Exercise brief:
Given the records below, would you repeat exactly the lines that begin at the one containing "above it). -/" and end at the one containing "match d.side g sink with", inclusive?

Entries supplied:
>>

-- ==== Sys2Proof/Machine/FlowOps.lean ====
section
/-! DEFINITION. The Flow Engine (08_flow_engine.md): contexts, groups and members as their table entries give them, the
queues of the Flow Store, GFP frames, virtual concatenation and LCAS. -/

namespace Sys2Proof.Machine

/-! Refused table writes (R376) -/

def tblContext : Nat := 0
def tblGroup : Nat := 1
def tblMember : Nat := 2
def tblStructure : Nat := 3

def errRange : Nat := 1
def errDuplicate : Nat := 2
def errOverlap : Nat := 3
def errInUse : Nat := 4
def errLimit : Nat := 5
def errStruct : Nat := 6
def errMode : Nat := 7

/-- A table write is refused: the entry keeps its value. -/
def Dev.flwRefuse (d : Dev) (table reason index : Nat) : Dev × Resp :=
  ((((d.raise F.flwEvtErr).put F.flwErrTable table).put F.flwErrReason reason).put F.flwErrIndex index, .slverr)

/-! Entries -/

def ctxAddr (f w : Nat) : Nat := 0x1A00_0000 + 16 * f + 4 * w
def grpAddr (g w : Nat) : Nat := 0x1A20_0000 + 32 * g + 4 * w
def memAddr (i w : Nat) : Nat := 0x1A40_0000 + 8 * i + 4 * w
def fpStrAddr (p g : Nat) : Nat := 0x1A60_0000 + 4 * (64 * p + g)

/-- The indices of the entries from `base` up, `size` bytes each and `n` of them, whose word 0 has bit 0 = 1. -/
def Dev.enabledIn (d : Dev) (base size n : Nat) : List Nat :=
  d.words.filterMap (fun x =>
    if base ≤ x.1 ∧ x.1 < base + size * n ∧ (x.1 - base) % size = 0 ∧ getF x.2 0 1 = 1 then some ((x.1 - base) / size) else none)

/-- Context `f` belongs to a retired slice (R335). -/
def Dev.sliceRetired (d : Dev) (f : Nat) : Bool := d.on ⟨Reg.flwSliceRet, f / 4096, 1⟩

def Dev.contexts (d : Dev) : List Nat := (d.enabledIn 0x1A00_0000 16 65536).filter (fun f => !d.sliceRetired f)

def Dev.ctxOn (d : Dev) (f : Nat) : Bool := d.on (F.ctxEn.at 16 f) && !d.sliceRetired f
def Dev.ctxLane (d : Dev) (f : Nat) : Nat := d.get (F.ctxLane.at 16 f)
def Dev.ctxGroup (d : Dev) (f : Nat) : Nat := d.get (F.ctxGroup.at 16 f)
def Dev.ctxClass (d : Dev) (f : Nat) : Nat := d.get (F.ctxClass.at 16 f)

def modeOff : Nat := 0
def modeSingle : Nat := 1
def modeVcat : Nat := 2

def Dev.grpMode (d : Dev) (g : Nat) : Nat := d.get (F.grpMode.at 32 g)
def Dev.grpLcas (d : Dev) (g : Nat) : Bool := d.grpMode g == modeVcat && d.on (F.grpLcas.at 32 g)
def Dev.grpMtype (d : Dev) (g : Nat) : Nat := d.get (F.grpMtype.at 32 g)

def Dev.group (d : Dev) (g : Nat) : GroupSt := Store.get (fun _ => {}) d.groups g
def Dev.setGroup (d : Dev) (g : Nat) (x : GroupSt) : Dev := { d with groups := Store.set (fun _ => {}) d.groups g x }
def Dev.member (d : Dev) (i : Nat) : MemberSt := Store.get (fun _ => {}) d.members i
def Dev.setMember (d : Dev) (i : Nat) (x : MemberSt) : Dev := { d with members := Store.set (fun _ => {}) d.members i x }

/-- Enabled members, and those of group `g` on one side. -/
def Dev.enabledMembers (d : Dev) : List Nat := d.enabledIn 0x1A40_0000 8 131072

def Dev.memGroup (d : Dev) (i : Nat) : Nat := d.get (F.mem1Group.at 8 i)
def Dev.memSink (d : Dev) (i : Nat) : Bool := d.on (F.memDir.at 8 i)

def Dev.side (d : Dev) (g : Nat) (sink : Bool) : List Nat :=
  d.enabledMembers.filter (fun i => d.memGroup i == g && d.memSink i == sink)

/-- Groups whose `MODE` is not OFF. -/
def Dev.groupsOn (d : Dev) : List Nat :=
  d.words.filterMap (fun x =>
    if 0x1A20_0000 ≤ x.1 ∧ x.1 < 0x1A28_0000 ∧ x.1 % 32 = 0 ∧ getF x.2 0 2 ≠ 0 then some ((x.1 - 0x1A20_0000) / 32) else none)

/-- Most members on a side (R348, the table above it). -/
def memberLimit (mode mtype : Nat) : Nat := if mode = modeSingle then 1 else if mtype ≤ 1 then 256 else 64

/-- The unit that a member's position names in the structure words `ws` of its flow port (R349). -/
def memberUnit (ws : List W32) (mtype g sub l : Nat) : Option FabricUnit :=
  (augUnits ws 64 g).find? (fun u =>
    match mtype with
    | 0 => u.kind == .au4
    | 1 => (u.kind == .au3 && u.sub == sub) || (u.kind == .tu3 && u.sub == 28 * sub)
    | 2 => u.kind == .tu12 && u.sub == l
    | 3 => u.kind == .tu11 && u.sub == l
    | 4 => u.kind == .au4c4
    | 5 => u.kind == .au4c16
    | 6 => u.kind == .au4c64
    | _ => false)

/-- The unit of member `i`, by the words of its flow port. -/
def Dev.unitOf (d : Dev) (ws : List W32) (i : Nat) : Option FabricUnit :=
  memberUnit ws (d.grpMtype (d.memGroup i)) (d.get (F.memG.at 8 i)) (d.get (F.memSub.at 8 i)) (d.get (F.memL.at 8 i))

/-- R412: client data of group `g` counts for the flow port of its first member on a side (DESIGN CHOICE, notes/assumptions/140). -/
def Dev.bwGroup (d : Dev) (g : Nat) (sink : Bool) (n : Nat) : Dev :=
  match d.side g sink with
  | [] => d
  | i :: _ => d.bwAdd (if sink then 5 else 4) (d.get (F.memFport.at 8 i)) n

/-! The Flow Store (R359 to R361) -/

def Dev.flow (d : Dev) (f : Nat) : FlowQ := Store.get (fun _ => {}) d.flows f
def Dev.setFlow (d : Dev) (f : Nat) (q : FlowQ) : Dev := { d with flows := Store.set (fun _ => {}) d.flows f q }

/-- Bytes of its half that a packet occupies (R360). -/
def Packet.room (p : Packet) : Nat := (p.data.length + 8 + 63) / 64 * 64

def roomOf (l : List Packet) : Nat := l.foldl (fun a p => a + p.room) 0

/-- Bytes of one half of a context's queue (R359). -/
def Dev.halfSize (d : Dev) (f : Nat) : Nat := d.get (F.ctxQsize.at 16 f) * 0x8000

/-- F2L packets of flow `f` that the packer has not yet sent to the end (R361). -/
def Dev.inPacker (d : Dev) (f : Nat) : List Packet :=
  let here (l : List Packet) : List Packet := l.filter (fun p => p.flow == f)
  here d.psq.f2l ++ here d.psq.back ++ d.lanes.flatMap (fun x => here x.2.tu.sent.packets)

/-- The fills that context `f` shows. -/
def Dev.showFill (d : Dev) (f : Nat) : Dev :=
  (d.put (F.ctxStL2f.at 16 f) (roomOf (d.flow f).l2f)).put (F.ctxStF2l.at 16 f) (roomOf (d.flow f).f2l + roomOf (d.inPacker f))

/-- `n` packets of a direction of context `f` are dropped (R335, R360). -/
def Dev.dropCount (d : Dev) (f : Nat) (f2l : Bool) (n : Nat) : Dev :=
  (d.when (n != 0) (fun e => e.roll ((if f2l then F.ctxStF2lDrops else F.ctxStL2fDrops).at 16 f) n)).count 3 f
    (if f2l then 5 else 2) n

/-- The unit of HBM3 that holds the queue of flow `f` takes packets (R512, R517). -/
def Dev.queueUp (d : Dev) (f : Nat) : Bool := d.hbmUp && d.hbmBacked (16 + d.get (F.ctxQbase.at 16 f) / 8192 % 8)

/-- A packet joins the L2F half of its flow's queue, or is dropped (R360). -/
def Dev.queueL2f (d : Dev) (p : Packet) : Dev :=
  let q := d.flow p.flow
  if roomOf q.l2f + p.room ≤ d.halfSize p.flow ∧ d.queueUp p.flow then
    (((d.setFlow p.flow { q with l2f := q.l2f ++ [p] }).count 3 p.flow 0 1).count 3 p.flow 1 p.data.length).showFill p.flow
  else d.dropCount p.flow false 1

/-! Contexts (R333 to R335) -/

/-- Why an entry with words `w0` to `w2` may not be enabled as context `f`; 0 where it may (R333). -/
def Dev.ctxEnableError (d : Dev) (f : Nat) (w0 w1 w2 : W32) : Nat :=
  let base := getF w2 0 16
  let size := getF w2 16 5
  let g := getF w0 16 14
  let others := (d.enabledIn 0x1A00_0000 16 65536).filter (fun x => x != f)
  if 95 < getF w0 8 7 ∨ 65536 < base + size then errRange
  else if others.any (fun x => d.ctxGroup x == g && (d.get (F.ctxCid.at 16 x) == getF w1 0 8 || !d.on (F.grpExt.at 32 g))) then
    errDuplicate
  else if others.any (fun x =>
      let b := d.get (F.ctxQbase.at 16 x)
      decide (b < base + size) && decide (base < b + d.get (F.ctxQsize.at 16 x))) then errOverlap
  else 0

/-- The bits of each word of an enabled context that stay (R334). -/
def ctxFixed (w : Nat) : W32 :=
  match w with
  | 0 => 0x3FFF_7F00
  | 1 => 0xFF
  | 2 => 0x1F_FFFF
  | _ => 0

/-- Blocks after the ends of the first `n` packets of a plan. -/
def afterPackets : Nat → List TuPlan → List TuPlan
  | 0, l => l
  | _, [] => []
  | n + 1, x :: l => if x.field8.getLsbD 6 then afterPackets n l else afterPackets (n + 1) l

/-- R335: the packets of flow `f` that lane `n` has still to begin are discarded. -/
def Dev.dropUnsent (f : Nat) (d : Dev) (n : Nat) : Dev :=
  let t := d.tu n
  let begun := (t.sent.plan.filter (fun x => x.field8.getLsbD 7 && t.sent.begun (blocksPerFrame (d.lane n).rate) d.now x)).length
  let ended := t.sent.ended
  let own (l : List Packet) : List Packet := l.filter (fun p => p.flow != f)
  let later := afterPackets begun t.sent.plan
  let packets := t.sent.packets.take (begun - ended) ++ own (t.sent.packets.drop (begun - ended))
  let gone := t.sent.packets.length - packets.length
  d.when (gone != 0) (fun e => (e.setTu n { t with sent := { t.sent with
    plan := t.sent.plan.take (t.sent.plan.length - later.length) ++ later.filter (fun x => x.flow != f), packets := packets } }).roll
      F.flwDropNoctxCount gone)

/-- R335: both halves of a context's queue are emptied, and its packets that wait in the packers are discarded. -/
def Dev.emptyContext (d : Dev) (f : Nat) : Dev :=
  let q := d.flow f
  (d.lanes.map (fun x => x.1)).foldl (Dev.dropUnsent f)
    (((d.setFlow f {}).dropCount f false q.l2f.length).dropCount f true q.f2l.length) |>.showFill f

/-- A write of word `w` of context `f` (R333 to R335). -/
def Dev.writeContext (d : Dev) (f w : Nat) (data : W32) : Dev × Resp :=
  let a := ctxAddr f w
  let old := d.word a
  let new := (d.regWrite a data).word a
  let was := d.on (F.ctxEn.at 16 f)
  if d.sliceRetired f then (d, .slverr)
  else if was ∧ (old ^^^ new) &&& ctxFixed w ≠ 0 then d.flwRefuse tblContext errInUse f
  else
    let e := if w = 0 ∧ !was ∧ getF new 0 1 = 1 then d.ctxEnableError f new (d.word (ctxAddr f 1)) (d.word (ctxAddr f 2)) else 0
    if e ≠ 0 then d.flwRefuse tblContext e f
    else okay ((d.setWord a new).when (w == 0 && was && getF new 0 1 == 0) (fun x => x.emptyContext f))

/-! The GFP stream (R347, R134) -/

/-- The Flow Engine's data path is not OFF (R374). -/
def Dev.flwRuns (d : Dev) : Bool := d.eff 0xC != 0

/-- The stream of group `g` restarts its delineation and reports LFD. -/
def Dev.gfpRestart (d : Dev) (g : Nat) : Dev :=
  let d1 := ((d.setGfpSieve g (d.gfpSieve g).restart).put (F.grpStSv.at 64 g) 0).put (F.grpStSlots.at 64 g) 0
  (d1.setGroup g { d1.group g with outAt := none }).groupBit g F.grpStLfd true

/-! Sink members (R340, R350 to R353, R355, R356) -/

def ctrlFixed : Nat := 0
def ctrlAdd : Nat := 1
def ctrlNorm : Nat := 2
def ctrlEos : Nat := 3
def ctrlIdle : Nat := 5
def ctrlDnu : Nat := 15

def Dev.memFailed (d : Dev) (i : Nat) : Bool := d.on (F.memStFailPtr.at 8 i) || d.on (F.memStFailSig.at 8 i)

def Dev.memDelay (d : Dev) (i : Nat) : Nat := d.get (F.memStDelay.at 8 i)

/-- The spread of the delays of some members, in frames. -/
def Dev.spread (d : Dev) (l : List Nat) : Nat :=
  match l with
  | [] => 0
  | x :: t => t.foldl (fun a i => Nat.max a (d.memDelay i)) (d.memDelay x) - t.foldl (fun a i => Nat.min a (d.memDelay i)) (d.memDelay x)

/-- `DD_MAX` in frames. -/
def Dev.ddMax (d : Dev) (g : Nat) : Nat := 8 * d.get (F.grpDdMax.at 32 g)

/-- Sink member `i` of group `g` is OK (R340, R351, R352, R355). -/
def Dev.sinkOk (d : Dev) (g i : Nat) : Bool :=
  let others := ((d.side g true).filter (fun j => d.on (F.memStInuse.at 8 j) && j != i)) ++ [i]
  !d.memFailed i && !d.on (F.memStLom.at 8 i)
    && (if d.grpLcas g then (d.member i).mfi.isSome && decide (d.spread others ≤ d.ddMax g) else !d.on (F.memStSqm.at 8 i))

/-- `STATE` and `INUSE` of a sink member. -/
def Dev.showSink (d : Dev) (g i : Nat) : Dev :=
  let ok := d.sinkOk g i
  let c := d.get (F.memStCtrl.at 8 i)
  let st := if ok then 1 else 2
  let d1 := (d.put (F.memStState.at 8 i) st).put (F.memStInuse.at 8 i)
    (bitOf (ok && (!d.grpLcas g || c == ctrlNorm || c == ctrlEos)))
  d1.when (d.grpLcas g && d.get (F.memStState.at 8 i) != st) (fun e => (e.raise F.flwEvtLcasChg).count 4 g 5 1)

<<

Result for this exercise:
/-- Most members on a side (R348, the table above it). -/
def memberLimit (mode mtype : Nat) : Nat := if mode = modeSingle then 1 else if mtype ≤ 1 then 256 else 64

/-- The unit that a member's position names in the structure words `ws` of its flow port (R349). -/
def memberUnit (ws : List W32) (mtype g sub l : Nat) : Option FabricUnit :=
  (augUnits ws 64 g).find? (fun u =>
    match mtype with
    | 0 => u.kind == .au4
    | 1 => (u.kind == .au3 && u.sub == sub) || (u.kind == .tu3 && u.sub == 28 * sub)
    | 2 => u.kind == .tu12 && u.sub == l
    | 3 => u.kind == .tu11 && u.sub == l
    | 4 => u.kind == .au4c4
    | 5 => u.kind == .au4c16
    | 6 => u.kind == .au4c64
    | _ => false)

/-- The unit of member `i`, by the words of its flow port. -/
def Dev.unitOf (d : Dev) (ws : List W32) (i : Nat) : Option FabricUnit :=
  memberUnit ws (d.grpMtype (d.memGroup i)) (d.get (F.memG.at 8 i)) (d.get (F.memSub.at 8 i)) (d.get (F.memL.at 8 i))

/-- R412: client data of group `g` counts for the flow port of its first member on a side (DESIGN CHOICE, notes/assumptions/140). -/
def Dev.bwGroup (d : Dev) (g : Nat) (sink : Bool) (n : Nat) : Dev :=
  match d.side g sink with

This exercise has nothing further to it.